Google Groups no longer supports new Usenet posts or subscriptions. Historical content remains viewable.
Dismiss

mozilla-central/inbound closed -- we hit the Windows PGO memory limit

166 views
Skip to first unread message

Ehsan Akhgari

unread,
Jan 21, 2013, 3:47:53 PM1/21/13
to dev-pl...@lists.mozilla.org, JP Rosevear
I'm sorry that I have to be the bearer of bad news about our trees, but
we have finally started to hit the linker maximum memory size when
linking libxul as part of our Windows PGO builds, and as a result,
mozilla-central and inbound are CLOSED for now.

I propose the following:

1. mozilla-central/inbound will remain closed to all check-ins except
the ones that do not add any code which gets linked into libxul on Windows.
2. We need to start moving code out of libxul again. I have filed bug
827985 to move webrtc/trunk out of libxul, and we need a patch for that
*ASAP*. If you have ideas on other code which can be moved out of
libxul, please share them. We need ideas and patches immediately as
this blocks all development on mozilla-central.
3. We fix bug 827985 and any other bugs that will hopefully get proposed
in this thread, and measure the difference in PGO builds, and hopefully
get things to a point where we can reopen the tree temporarily.

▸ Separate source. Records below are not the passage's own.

/-- 1NNN, BNNN and 2NNN raise OutOfBoundsAddress for a target out of range, else UnevenAddress for an odd one: the spec's decisions D6, D7
and D8 (notes/assumptions/12.md). -/
def Obligations.IllegalTargetsFault : Prop :=
  ∀ (s : State) (nnn : Addr12),
    (nnn.toNat < 0x200 ∨ 0xFFE < nnn.toNat →
      exec (.jp nnn) s = .fault (.outOfBoundsAddress nnn.toNat (some (.jp nnn))) ∧
      (s.sp ≠ 15 → exec (.call nnn) s = .fault (.outOfBoundsAddress nnn.toNat (some (.call nnn))))) ∧
    (0x200 ≤ nnn.toNat → nnn.toNat ≤ 0xFFE → s.cfg.strictAlign = true → nnn.toNat % 2 = 1 →
      exec (.jp nnn) s = .fault (.unevenAddress nnn.toNat (some (.jp nnn))) ∧
      (s.sp ≠ 15 → exec (.call nnn) s = .fault (.unevenAddress nnn.toNat (some (.call nnn))))) ∧
    (nnn.toNat + (s.reg 0).toNat < 0x200 ∨ 0xFFE < nnn.toNat + (s.reg 0).toNat →
      exec (.jpV0 nnn) s = .fault (.outOfBoundsAddress (nnn.toNat + (s.reg 0).toNat) (some (.jpV0 nnn)))) ∧
    (0x200 ≤ nnn.toNat + (s.reg 0).toNat → nnn.toNat + (s.reg 0).toNat ≤ 0xFFE → s.cfg.strictAlign = true →
      (nnn.toNat + (s.reg 0).toNat) % 2 = 1 →
      exec (.jpV0 nnn) s = .fault (.unevenAddress (nnn.toNat + (s.reg 0).toNat) (some (.jpV0 nnn))))

/-- 2NNN pushes its own address and jumps; with SP = 15 it raises StackOverflow. The target check and the priority are the spec's decisions
D6 and D8 (notes/assumptions/12.md). -/
def Obligations.CallPushesItsOwnAddress : Prop :=
  ∀ (s : State) (nnn : Addr12),
    (s.sp ≠ 15 → legalTarget s.cfg nnn.toNat → ∃ t, exec (.call nnn) s = .next t ∧ t.sp.val = s.sp.val + 1 ∧
      t.slot t.sp = s.pc ∧ t.pc.toNat = nnn.toNat ∧ OnlyChanges (· ∈ [.sp, .slot t.sp, .pc]) s t) ∧
    (s.sp = 15 → exec (.call nnn) s = .fault (.stackOverflow (some (.call nnn))))

/-- 00EE pops the return address and resumes two bytes after it; on an empty stack it raises StackUnderflow. The literal 0x00EE is general
knowledge (G2, notes/assumptions/9.md) and that the fault carries the instruction is the spec's decision D23 (notes/assumptions/18.md). -/
def Obligations.ReturnResumesAfterTheCall : Prop :=
  ∀ s : State,
    (s.sp ≠ 0 → ∃ t, exec .ret s = .next t ∧ t.pc = s.slot s.sp + 2 ∧ t.sp.val + 1 = s.sp.val ∧ OnlyChanges (· ∈ [.sp, .pc]) s t) ∧
    (s.sp = 0 → exec .ret s = .fault (.stackUnderflow (some .ret))) ∧ encode .ret = 0x00EE

/-- A call followed by a return advances pc by 2 and restores the stack pointer -/
def Obligations.CallThenReturnIsANormalAdvance : Prop :=
  ∀ (s t : State) (nnn : Addr12), exec (.call nnn) s = .next t → ∃ u, exec .ret t = .next u ∧ u.pc = s.pc + 2 ∧ u.sp = s.sp ∧
    OnlyChanges (· ∈ [.pc, .slot (s.sp + 1)]) s u
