-- ==== Sys2Proof/Tests/Slice0.lean ====
section
/-! SUPPORT. The model's own tests. Every expected value is from spec/95_test_vectors.md (the vector is named on each test) or from the
encoding of 30_encoding.md R108; the witnesses at the end meet the hypotheses of the statements. -/

namespace Sys2Proof.Tests

open Sys2Proof Sys2Proof.Machine

/-! ## Helpers -/

/-- The machine after reset, set up, with one instruction word at `pc` (the conventions of spec/95_test_vectors.md). -/
def before (setup : State → State) (w : Nat) : State := (setup State.reset).withFetchWord 16 w

/-- The state after one step of it, where there is one. -/
def after (setup : State → State) (w : Nat) : Option State := nextState? (step (before setup w))

/-- The fault of one step of it, where there is one. -/
def faultAfter (setup : State → State) (w : Nat) : Option Fault := faultOf? (step (before setup w))

/-- Setting up an open parameter. -/
def withShift (c : ShiftSrc) (s : State) : State := { s with cfg := { s.cfg with shiftSrc := c } }
/-- Setting up an open parameter. -/
def withAlign (c : Bool) (s : State) : State := { s with cfg := { s.cfg with strictAlign := c } }
/-- Setting up an open parameter. -/
def withSys (c : SysPolicy) (s : State) : State := { s with cfg := { s.cfg with sysPolicy := c } }
/-- Setting up an open parameter. -/
def withGlyph (c : GlyphWrite) (s : State) : State := { s with cfg := { s.cfg with glyphWrite := c } }
/-- Setting up the stack pointer. -/
def withSp (k : Fin 16) (s : State) : State := { s with sp := k }
/-- Setting up the program counter. -/
def withPc (a : Word) (s : State) : State := { s with pc := a }
/-- Setting up bytes of memory. -/
def withBytes (a : Nat) (bs : List Byte) (s : State) : State := s.setMem (writeBytes s.mem a bs)
/-- Setting up one lit pixel. -/
def withLit (r : Fin 32) (c : Fin 64) (s : State) : State := s.setDisplay (writePixel s.display r c true)
/-- The lit pixels of the given rows, in columns 0 to 8 and 63. -/
def litPixels (rows : List (Fin 32)) (s : State) : List (Nat × Nat) :=
  rows.flatMap (fun r => ([0, 1, 2, 3, 4, 5, 6, 7, 8, 63] : List (Fin 64)).filterMap (fun c => if s.pixel r c then some (r.val, c.val) else none))

/-! ## Well-formedness: the one check of WellFormed.lean refuses what is no instruction (30_encoding.md R108 row 1) -/

theorem test_sys_0E0_is_ill_formed : (Instr.sys 0x0E0).wellFormed = false := by decide
theorem test_sys_0EE_is_ill_formed : (Instr.sys 0x0EE).wellFormed = false := by decide
theorem test_sys_123_is_well_formed : (Instr.sys 0x123).wellFormed = true := by decide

Once we do the above, we can start having a conversation about what we
can do about this in the longer run. I'd appreciate if we keep this
thread focused on the immediate problem, and not on the larger problem
of what we can to in order to mitigate this in the long run.

Cheers,
Ehsan

Marco Bonardo

unread,
Jan 21, 2013, 4:23:39 PM1/21/13
to
On 21/01/2013 21:47, Ehsan Akhgari wrote:
> 1. mozilla-central/inbound will remain closed to all check-ins except
> the ones that do not add any code which gets linked into libxul on Windows.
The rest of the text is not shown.